Various theories have emerged about who and what could be behind the attacks.
They include a specific attack provoked by Cuba using an unnamed acoustic or sonic device, surveillance technology that may have malfunctioned, or attacks carried out by a rogue faction of the Cuban government unhappy about the rapprochement between the United States and Cuba under the Obama administration or by a third party hostile to the United States such as Russia, North Korea or Iran.
Some U.S. officials think Cuba knows more about the incidents than it is letting on. “To anyone who knows anything about the Cuban government and the past of the Cuban government, it’s hard to imagine that certain things wouldn’t be known that were taking place on that island,” State Department spokeswoman Heather Nauert has said.
The online forum is the latest salvo in a Cuban offensive to dispel the idea that Havana is behind the incidents.
On Nov. 2, Cuban Foreign Minister Bruno Rodriguez spoke at the National Press Club in Washington in what he said was an attempt “to clarify the incidents” and ask why the United States had decided to politicize them instead of engaging in “effective cooperation” to get at the truth.

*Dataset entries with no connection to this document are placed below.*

-- ==== Sys2Proof/Machine/RegRead.lean ====
section
/-! DEFINITION. Reading registers (20_register_map, R7 to R10, R444 to R447): what an offset presents, the common header, the values that are
computed from the state as they are read, and the captures of register pairs. -/
namespace Sys2Proof.Machine

/-! ### Offsets -/

def offWindow (o : Nat) : Nat := o / 65536 % 1024
def offPage (o : Nat) : Nat := o / 4096 % 16
def inPage (o : Nat) : Nat := o % 4096

/-- The register that an offset presents: the header of a window through every page (R446), and the registers of QUE, SYN and CXE through their
second page (R104, R258). -/
def canonReg (o : Nat) : Nat :=
  let w := offWindow o
  if inPage o < 0x40 then w * 65536 + inPage o
  else if 2 ≤ w && w ≤ 4 && offPage o = 1 then o - 4096
  else o

/-- The low registers of the 64-bit pairs (R8). -/
def pairLows : List Nat :=
  [R.HUB_STEP_NUM, R.HUB_SCHED_FIRST, R.HUB_WATCH_LOG, R.HUB_PRE_STEP, R.HUB_ABORT_STEP, R.DEP_HIT, R.DEP_MISS, R.SYN_VAL, R.SYN_BOUND, R.QUE_BASE,
   R.QUE_CTX_SRKEY, R.QUE_CTX_CR, R.CXE_NEXT_STEP, R.IXE_SHUF_N, R.IXE_SHUF_KEY, R.IXE_SHUF_STEP0, R.IXE_PICS, R.LXE_LEDGER_BASE, R.LXE_VSTEP] ++
  [R.LXE_CKPT_BASE, R.LXE_CKPT_STEP, R.LXE_CKPT_GDIG, R.FAB_MAP_BASE, R.FAB_CW_CORR, R.ICU_MSI_ADDR, R.ICU_MSIX_ADDR, R.OST_MAC, R.DMP_OUT_BASE,
   R.MXC_CHK_STEP, R.MEM_ERR_ADDR] ++ (List.range 8).map (R.ICU_T_VEC + 8 * ·)

/-- The offset is a pair's low word, or its high word. -/
def isPairLow (o : Nat) : Bool := 0x40 ≤ inPage o && pairLows.contains (baseReg (canonReg o))
def isPairHigh (o : Nat) : Bool := 0x44 ≤ inPage o && pairLows.contains (baseReg (canonReg (o - 4)))

/-! ### The common header (R446, R447) -/

/-- INSTANCE of a window. -/
def windowInstance (w : Nat) : Nat := if 0x100 ≤ w && w < 0x140 then (w - 0x100) / 16 else 0

def State.headerReg (s : State) (w p off : Nat) : Nat :=
  let reg (k : Nat) : Nat := s.rd (w * 65536 + k)
  if off = 0 then windowBlock w * 2 ^ 24 + windowInstance w * 2 ^ 20 + p * 2 ^ 16
  else if 0x300 ≤ w then 0
  else if off = 4 then (Config.design w).toNat * 65536 + 0xB0 * 256 + windowPages w
  else if off = 8 then windowCap0 w
  else if off = R.BLK_CTL then reg R.BLK_CTL / 2 ^ 31 * 2 ^ 31
  else if off = 0x20 || off = 0x24 then reg R.BLK_EVT_RAW
  else reg off

/-! ### Values computed as they are read -/

/-- The HUB block (R136, R338, R345, R351, R429). -/
def State.hubReg (s : State) (k : Nat) : Nat :=
  if k = R.HUB_SCHED_STS then s.rd k + (s.phaseOf 0 + 4 * s.phaseOf 1 + 16 * s.phaseOf 2 + 64 * s.phaseOf 3)
  else if k = R.HUB_RST_STS then setBits (s.rd k) 31 30 s.mode
  else if k = R.HUB_RST_CNT then
    let d := s.fget F.HUB_RST_SEL_DOMAIN
    min (tget (fun _ => 0) s.recov.recent d) 255 * 2 ^ 24 + min (tget (fun _ => 0) s.recov.total d) 65535
  else if k = R.HUB_TEST_STS then
    setBits (setBits (setBits (s.rd k) 31 31 (b2n !s.test.held.isEmpty)) 30 30 (b2n s.test.running.isSome)) 15 0 (min s.test.held.length 65535)
  else s.rd k

/-- The selected counter of a SYN page (R110). -/
def State.synReg (s : State) (p k : Nat) : Nat :=
  let c := s.synSel p
  if k = R.SYN_SEL then s.rd (pageReg R.SYN_SEL p)
  else if k = R.SYN_VAL then s.getCtr c % 2 ^ 32
  else if k = R.SYN_VAL + 4 then s.getCtr c / 2 ^ 32
  else if k = R.SYN_BOUND then s.getBound c % 2 ^ 32
  else if k = R.SYN_BOUND + 4 then s.getBound c / 2 ^ 32
  else if k = R.SYN_STS then s.fget F.SYN_STS_REFUSED * 65536 + s.syn.held.length
  else 0

/-- The selected queue (R104 to R106). -/
def State.queueReg (s : State) (q k : Nat) : Nat :=
  let x := s.getQ q
  if k = R.QUE_CFG then b2n x.en * 2 ^ 31 + x.sizeLog2 * 2 ^ 16 + x.prio * 2 ^ 14 + x.ctx
  else if k = R.QUE_BASE then x.base % 2 ^ 32
  else if k = R.QUE_BASE + 4 then x.base / 2 ^ 32
  else if k = R.QUE_PTR then x.tail * 65536 + x.head
  else if k = R.QUE_SAFE then x.bhead * 65536 + x.safe
  else if k = R.QUE_STS then s.queueState q * 2 ^ 29 + x.detail * 65536 + x.resp * 256
  else 0

/-- STATE of QUE_CTX_STS (R109). -/
def Ctx.state (c : Ctx) : Nat := match c.mark with | .guilty => 3 | .stopped => 2 | .none => b2n c.en

/-- The selected context (R104, R108, R109). -/
def State.ctxReg (s : State) (n k : Nat) : Nat :=
  let c := s.getC n
  if k = R.QUE_CTX_CFG then
    b2n c.en * 2 ^ 31 + b2n c.stepped * 2 ^ 30 + b2n c.remoteEn * 2 ^ 29 + b2n c.measure * 2 ^ 28 + b2n c.depotEn * 2 ^ 27 + c.group * 65536 + c.keyslot
  else if k = R.QUE_CTX_WIN_BASE then c.winBase
  else if k = R.QUE_CTX_WIN_LIMIT then c.winLimit
  else if k = R.QUE_CTX_SRKEY then c.srkey % 2 ^ 32
  else if k = R.QUE_CTX_SRKEY + 4 then c.srkey / 2 ^ 32
  else if k = R.QUE_CTX_EPOCH then c.epoch
  else if k = R.QUE_CTX_STS then c.state * 2 ^ 30 + b2n c.crOvf * 65536 + c.dbRej
  else if k = R.QUE_CTX_CR then c.crBase % 2 ^ 32
  else if k = R.QUE_CTX_CR + 4 then c.crBase / 2 ^ 32
  else if k = R.QUE_CTX_CR_CFG then c.crSize * 65536 + c.crHead
  else if k = R.QUE_CTX_CR_TAIL then c.crTail
  else 0

def State.queReg (s : State) (p k : Nat) : Nat :=
  if k = R.QUE_SEL || k = R.QUE_CTX_SEL then s.rd (pageReg k p)
  else if k < R.QUE_CTX_SEL then s.queueReg (s.queSel p) k
  else s.ctxReg (s.ctxSel p) k

/-- BUSY of IXE_STS: the decode cores that samples occupy (R212). -/
def State.busyCores (s : State) : Nat :=
  min 15 (((List.range 9).filter fun p => s.que.flights.any fun f =>
    queueEngine f.queue = 13 && f.unit ≠ noUnit && (f.core1 = p || f.core2 = p)).length)

/-- The ICU block (R366, R367). -/
def State.icuReg (s : State) (k : Nat) : Nat :=
  let src := s.fget F.ICU_SRC_SEL_SOURCE
  let g := s.getGrp (s.fget F.ICU_GRP_SEL_GROUP)
  if k = R.ICU_SRC_CFG then s.srcCfg src + b2n (!srcIsLevel src)
  else if k = R.ICU_GRP_CFG0 then g.cfg0.toNat
  else if k = R.ICU_GRP_CFG1 then g.cfg1.toNat
  else if k = R.ICU_GRP_STS then s.grpSts
  else if R.ICU_T_EOI ≤ k && k < R.ICU_T_EOI + 0x80 then
    (if (k - R.ICU_T_EOI) % 16 = 4 then s.targetStk ((k - R.ICU_T_EOI) / 16) else 0)
  else if R.ICU_T_VEC ≤ k && k < R.ICU_T_VEC + 64 then
    let i := (k - R.ICU_T_VEC) / 4
    s.targetVec (i / 2) / 2 ^ (32 * (i % 2)) % 2 ^ 32
  else s.rd k

/-- A sensor's reading is the world's (R386); reserved indices read 0x80000000. -/
def State.sensorReg (s : State) : Nat := if 0x43 ≤ s.fget F.OST_SENSOR_SEL_INDEX then 0x80000000 else Config.freeValue s.free % 2 ^ 32

/-- The slot that SEC_SLOT_SEL selects (R408). -/
def State.slotReg (s : State) : Nat :=
  let n := s.fget F.SEC_SLOT_SEL_SLOT
  b2n (s.mgmt.changes.any (·.slot = n)) * 2 ^ 21 +
    (match tget (fun _ => (none : Option Slot)) s.slots n with | some k => k.purpose * 2 ^ 28 + k.owner * 2 ^ 22 | none => 0)

/-- OST_STS (R408): what flash and the fuses hold, and the Ostler's hold, debug and session. -/
def State.ostSts (s : State) : Nat :=
  let f := s.mgmt.flash
  f.run % 2 * 2 ^ 31 + (match f.pend with | none => 0 | some b => b % 2 + 1) * 2 ^ 29 + b2n f.bad * 2 ^ 28 + b2n (s.power.stage = 3) * 2 ^ 27 +
    b2n s.mgmt.unlocked.isSome * 2 ^ 26 + b2n s.mgmt.session.isSome * 2 ^ 25 + f.svn % 256 * 2 ^ 8 + f.fuses % 256

/-- The OST and SEC blocks (R408). -/
def State.ostReg (s : State) (k : Nat) : Nat :=
  if k = R.OST_SENSOR_VAL then s.sensorReg
  else if k = R.OST_STS then s.ostSts
  else if k = R.OST_MAC then Config.macAddress.toNat % 2 ^ 32
  else if k = R.OST_MAC + 4 then Config.macAddress.toNat / 2 ^ 32
  else if k = R.SEC_STS then
    b2n s.mgmt.job.isSome * 2 ^ 31 + b2n s.mgmt.unlocked.isSome * 2 ^ 30 + s.fget F.SEC_STS_MEAS_OVF * 2 ^ 29 + min s.slots.length 255
  else if k = R.SEC_SLOT_STS then s.slotReg
  else s.rd k

/-- A stack's registers (R188 to R190). -/
def State.memReg (s : State) (stack k : Nat) : Nat :=
  let own (r : Nat) : Nat := stackReg r stack
  let mine := s.mpart.remap.filter fun r => rowStack r.row = stack
  let banks := (mine.map fun r => r.row / 2 ^ 17).eraseDups
  let pages := s.mpart.retired.filter fun p => p / (carSpan / 65536) = stack / 2
  let i := s.fget (F.MEM_RETIRE_SEL_INDEX.stack stack)
  if k = own R.MEM_PCH_STS then s.pchSts (pchKey stack (s.fget (F.MEM_PCH_SEL_PCH.stack stack)))
  else if k = own R.MEM_REMAP_STS then
    (banks.foldl (fun n b => n + s.sparesUsed (b * 2 ^ 17)) 0) * 65536 + (banks.filter fun b => 8 ≤ s.sparesUsed (b * 2 ^ 17)).length
  else if k = own R.MEM_RETIRE_PAGE then (if i < pages.length then 2 ^ 31 + pages.getD i 0 else 0)
  else if k = own R.MEM_RETIRE_CNT then pages.length
  else s.rd k

/-- The value that an offset of an assigned window reads as now. Offsets that no block-specific register has read zero (R445). -/
def State.regNow (s : State) (o : Nat) : Nat :=
  let w := offWindow o
  let p := offPage o
  let k := canonReg o
  if windowPages w ≤ p then 0
  else if inPage o < 0x40 then s.headerReg w p (inPage o)
  else if (rowOf k).isNone then 0
  else if w = 0 then s.hubReg k
  else if w = 2 then s.synReg p k
  else if w = 3 then s.queReg p k
  else if w = 8 then s.icuReg k
  else if w = 9 || w = 10 then s.ostReg k
  else if w % 16 = 4 && 0x100 ≤ w then s.memReg (2 * windowInstance w + (p - 1)) k
  else if k = R.IXE_STS then setBits (s.rd k) 31 28 s.busyCores
  else if k = R.LXE_LEDGER_STS then s.ledgerSts
  else if k = R.LXE_CKPT_STS then setBits (s.rd k) 15 0 s.parityPending
  else if w = 7 && 1 ≤ p && inPage o = 0x50 then tget (fun _ => 0) s.lanes ((p - 1) * 32 + s.fget (F.FAB_LANE_SEL_LANE.page (p - 1)))
  else if k = R.CLK_STS then setBits (s.rd k) 27 27 (s.fget F.PWR_THROT_STS_THROTTLED)
  else s.rd k

/-! ### Captures (R8) -/

def noWord (_ : Nat) : Option Word := none

/-- A read returns the register's value; a pair's low word captures the high one, which the high word's reads then return. -/
def State.readReg (s : State) (o : Nat) : Nat × State :=
  if isPairLow o then
    let hi := s.regNow (o + 4)
    (s.regNow o, { s with pairs := { s.pairs with caps := tset noWord s.pairs.caps o (some (BitVec.ofNat 32 hi)) } })
  else if isPairHigh o then
    match tget noWord s.pairs.caps (o - 4) with
    | some v => (v.toNat, s)
    | none => (s.regNow o, s)
  else if canonReg o = R.OST_SENSOR_VAL then (s.regNow o, s.fresh.2)
  else (s.regNow o, s)

end Sys2Proof.Machine
end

“I am saying that no attack has occurred, that no deliberate act has occurred, that no one specific incident has occurred,” Rodriguez said.

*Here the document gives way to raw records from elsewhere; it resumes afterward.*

-- ==== Sys2Proof/Certificates/Slice0/Obligations.lean ====
section
/-! DEFINITION. The statements about the block. Each names the rules that it formalises. A conclusion of the form "exec c s = .next u.settle" or
"… .next u.earlyFailure" names the state u that the command's own effect leaves: settle then lets the queues go as far as nothing but an engine's
choice holds them (R92, R95), and gives the run up if a cause of failure has arisen in it, as earlyFailure does (R271). -/

open Sys2Proof Sys2Proof.Machine

/-! ### The step -/

/-- A step takes the command at the front of the queue and performs it on the state with the queue's rest. -/
def Obligations.StepTakesFront : Prop :=
  ∀ (s : State) (c : Instr) (rest : List Instr), s.pending = c :: rest → step s = exec c { s with pending := rest }

/-- The fields that the spec resets to values other than zero, with those values (R23 and the field tables of 04 to 18; of a carriage in C0, of a port in the first, R236). -/
def Obligations.resetFields : List (Fld × Nat) :=
  [(F.HUB_SCHED_CFG_PH_ENFORCE, 1), (F.HUB_SCHED_CFG_MB_LAST, 0xF), (F.QUE_CTX_CR_CFG_SIZE_LOG2, 6), (F.CXE_CFG_RESEND_US, 0x3E8), (F.CXE_CFG_RESENDS, 3),
   (F.FAB_LANE_MAP_TX_SP17, 0x1F), (F.FAB_LANE_MAP_TX_SP16, 0x1F), (F.FAB_LANE_MAP_RX_SP17, 0x1F), (F.FAB_LANE_MAP_RX_SP16, 0x1F), (F.CAR_VX_MAP_SPARE, 0x10),
   (F.CAR_SLOW_CFG_SLOW_PCT, 0x5F), (F.CAR_SLOW_CFG_SLOW_STEPS, 8), (F.HUB_RCV_CFG_N, 1), (F.HUB_RCV_CFG_K, 1), (F.HUB_RCV_CFG_VOTE_SEC, 0xA)] ++
  [(F.HUB_JOIN_CFG_SHADOW_FAILS, 3), (F.HUB_JOIN_CFG_SHADOW_STEPS, 8), (F.HUB_UNIT_CFG_REPEAT_N, 3), (F.HUB_UNIT_CFG_HYST, 0x10), (F.HUB_UNIT_CFG_DSLOW_PCT, 0x5F),
   (F.HUB_UNIT_CFG_HIST_WIN, 0x10), (F.LXE_CKPT_CFG_AXIS, 1), (F.LXE_CKPT_CFG_GM1, 0xF), (F.HUB_PRE_CFG_PIN_EN, 1), (F.HUB_PRE_CFG_MARGIN_MS, 0x64),
   (F.HUB_PRE_CFG_PIN_DEADLINE_MS, 0x7530), (F.HUB_WD_LIMIT0_ENG_MS, 0x7D0), (F.HUB_WD_LIMIT0_SYNC_MS, 0x2710), (F.HUB_WD_LIMIT1_FAB_MS, 0x32), (F.HUB_WD_LIMIT1_PEER_S, 0x1E)] ++
  [(F.HUB_RST_CFG_DOM_LIMIT, 4), (F.HUB_RST_CFG_DOM_WIN_S, 0x258), (F.HUB_RST_CFG_DEV_LIMIT, 3), (F.HUB_RST_CFG_DEV_WIN_S, 0xE10), (F.HUB_RST_CTL_ABORT_EN, 1),
   (F.HUB_RST_CTL_SUSPECT_EN, 1), (F.DMP_CFG_SAMPLE_KIB, 0x40), (F.ICU_CFG_EN, 1), (F.UCI_CFG_HOST_MS, 0x32), (F.UCI_CFG_VIOL_LIMIT, 0x10), (F.PWR_LEVELS_WARN, 0x17C),
   (F.PWR_LEVELS_SUSPECT, 0x168), (F.PWR_LEVELS_RESET, 0x154), (F.PWR_CAP_PCAP, 0x960), (F.PWR_THERM_REL_C, 3), (F.PWR_THERM_THROT_C, 0x5F), (F.CLK_CFG_REVERT, 1),
   (F.HUB_TEST_CFG_CAL_PERIOD_S, 0x258), (F.HUB_TEST_CFG_CAL_BUDGET_MS, 0x19)] ++
  [(F.HUB_WATCH_CFG_WIDEN_EN, 1), (F.HUB_WATCH_CFG_GS_ON, 1), (F.HUB_WATCH_CFG_GS_AXES, 9), (F.HUB_WATCH_CFG_WREP_MAX, 4), (F.HUB_WATCH_CFG_STICKY_N, 3),
   (F.LXE_CFG_MIRROR_EN, 1), (F.LXE_CFG_REREAD_EN, 1), (F.LXE_CFG_GUARD_EN, 1), (F.LXE_CFG_VG_CUTS, 0xF), (F.LXE_CFG_WIN_RETRY, 2), (F.LXE_CFG_WIN_MAX, 8),
   (F.LXE_CFG_REPLAY_MAX, 2), (F.MEM_CFG_SCRUB_HOURS, 0x18), (F.MEM_CFG_CE_ROW_LIMIT, 4), (F.MEM_CFG_ERASE_AUTO, 1), (F.MEM_CFG_PIN_LIMIT, 0x10), (F.FAB_PORT_CTL_EN, 1),
   (F.FAB_PORT_CTL_VIOL_LIMIT, 0x10), (F.FAB_PORT_CTL_LANE_LIMIT, 0x100), (F.FAB_PORT_STS_STATE, 1), (F.HUB_CCORE_STS_OSTLER, 2)]

/-- After reset (R16, R23, R105, R108, R239, R290, R338, R403, R424, R447, and the reset values of the registers): no command waits, memory is canonical and lists nothing, no measurement
register holds anything, the device is in start-up mode with its configuration unsealed, every queue and context is disabled, every port trains, the maps name unit i behind name i, every engine is enabled, and
every field of resetFields holds its value. That a byte that nothing has written reads zero is R422's for stacked memory once it is initialised, and this model's choice otherwise (log entry 3). -/
def Obligations.ResetLeaves : Prop :=
  let z := State.reset
  z.pending = [] ∧ z.mem = [] ∧ Memory.wf z.mem = true ∧ (∀ a, z.byte a = 0) ∧ (∀ i, z.getMr i = List.replicate 32 0) ∧ z.mode = 0 ∧ z.isSealed = false ∧
    z.standsAtBoundary = true ∧ z.stepNum = 0 ∧ (∀ q, z.queueState q = 0) ∧ (∀ c, (z.getC c).en = false) ∧ (∀ c, z.getCtr c = 0) ∧ (∀ p, p < 7 → z.portState p = 1) ∧
    (∀ i, i < 8 → z.fget (coreField i) = if i = 7 then 2 else 0) ∧
    (∀ n, n < 4 → (∀ i, i < 8 → z.coreOf n i = i ∧ z.coreState n i = 0) ∧ z.coreState n 8 = 1 ∧ ∀ i, i < 16 → z.groupOf n i = i) ∧
    (∀ e, e < 16 → z.engineOpen e = true) ∧ ∀ r ∈ Obligations.resetFields, z.fget r.1 = r.2

/-- Every step keeps memory in its canonical form: addresses rise strictly, and no listed byte is what an unlisted one reads as. -/
def Obligations.MemoryStaysCanonical : Prop :=
  ∀ s t : State, Memory.wf s.mem = true → step s = .next t → Memory.wf t.mem = true

/-! ### Engines -/

/-- The pieces of the state that the work of a matrix or vector command can write. -/
def Obligations.enginePieces : List Piece := [.flights, .mem, .regs, .icu, .watch, .run, .spares, .history, .free, .mpart, .test, .ckpt]

/-- MX_GEMM (R58, R72): where the code of R177 corrects every word on the chip, the record ends OK, and memory is what it was but for the writes of d
and of the saved form that R72, R77 and R78 give for the operands as they stood; a chunk header that breaks R78 ends it with BAD_CHUNK,
and what it then has written of d is left open (R97), but nothing else is. The errors and faults that the hardware met on the way are the command's operands.
Completion is stated here of .mxGemm. -/
def Obligations.GemmResult : Prop :=
  ∀ (s : State) (f : Flight) (errs : List MemErr) (faults : List MxFault),
    s.runs f → f.onUnit 0 0x10 = true → (s.memErrors errs).corrects →
    let w := f.word
    let g := gemmOf (s.rungNow (mxLayer w)) w
    let sp := Space.carriage f.carriage
    let s1 := s.memErrors errs
    let inj := (s1.takeInj f).1
    let s2 := (s1.takeInj f).2
    let am := s1.rows sp (gemmA g w)
    let bm := s1.rows sp (gemmB g w)
    let cm := if g.accum then s1.rows sp (gemmC g w) else List.replicate g.m (List.replicate g.n Val.zero)
    let bias := if g.bias then s1.rows sp (gemmBias g w) else []
    let aux := if g.deriv ≠ 0 then (s1.readAux f g).2.1 else []
    let broken : Bool := g.deriv ≠ 0 && (s1.readAux f g).2.2.2
    let r := g.compute w (mxRnd f (mxKind w) g.width) (mxRnd f 5 g.saveWidth)
      (if mxKind w = 2 && s2.scaledLayer (mxLayer w) then some (s2.gexpNow (mxLayer w)) else none)
      (s2.fget (F.MXC_CHK_CTL_TOL_SCALE.car f.carriage)) inj faults am bm cm bias aux
    ∃ u, exec (.mxGemm f.rid errs faults) s = .next u ∧
      EndedWith s u f (if broken then 0x18 else 0) 0 ∧ ChangesOnly Obligations.enginePieces s u ∧
      (s.flag F.HUB_WATCH_LOG_CFG_EN = false → ∀ a,
        if broken then (∀ x ∈ sp.writes r.writes, ¬(x.1 ≤ a ∧ a < x.1 + x.2.length)) → u.byte a = s.byte a else u.byte a = afterWrites s.byte (sp.writes r.writes) a)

He complained that most of the incidents were reported weeks and months after they allegedly occurred, that Cuban investigators had not been given access to the affected diplomats or most of the affected locations, and that the medical data supplied to the Cubans did not contain detailed information about symptoms or the sequence of their appearance.
On the new website, Cuba has collected commentary from scientists and acoustic specialists from around the world as well as statements and videos from its own scientific community.
State media outlets also have produced news specials about the incidents, including one in which officials said audio samples of the alleged incidents provided by American authorities did not surpass 80 decibels and were similar to frequencies produced by crickets.
A journalist from Granma, the newspaper of Cuba’s Communist Party, posted a string of questions on the forum, including queries about what Cuban investigators know about the audio samples and their origin.
“U.S. authorities leaked the recording of the sound that supposedly affected its functionaries,” responded Kusevic, coordinator of the Cuban investigating team. “We have had access to all the samples and we have insisted that our authorities publish them. I can tell you that these samples contain environmental noises and the sound of a known Cuban cricket. Nothing more. The greatest intensity obtained from these samples was 74.6 decibels, which wouldn’t damage health.”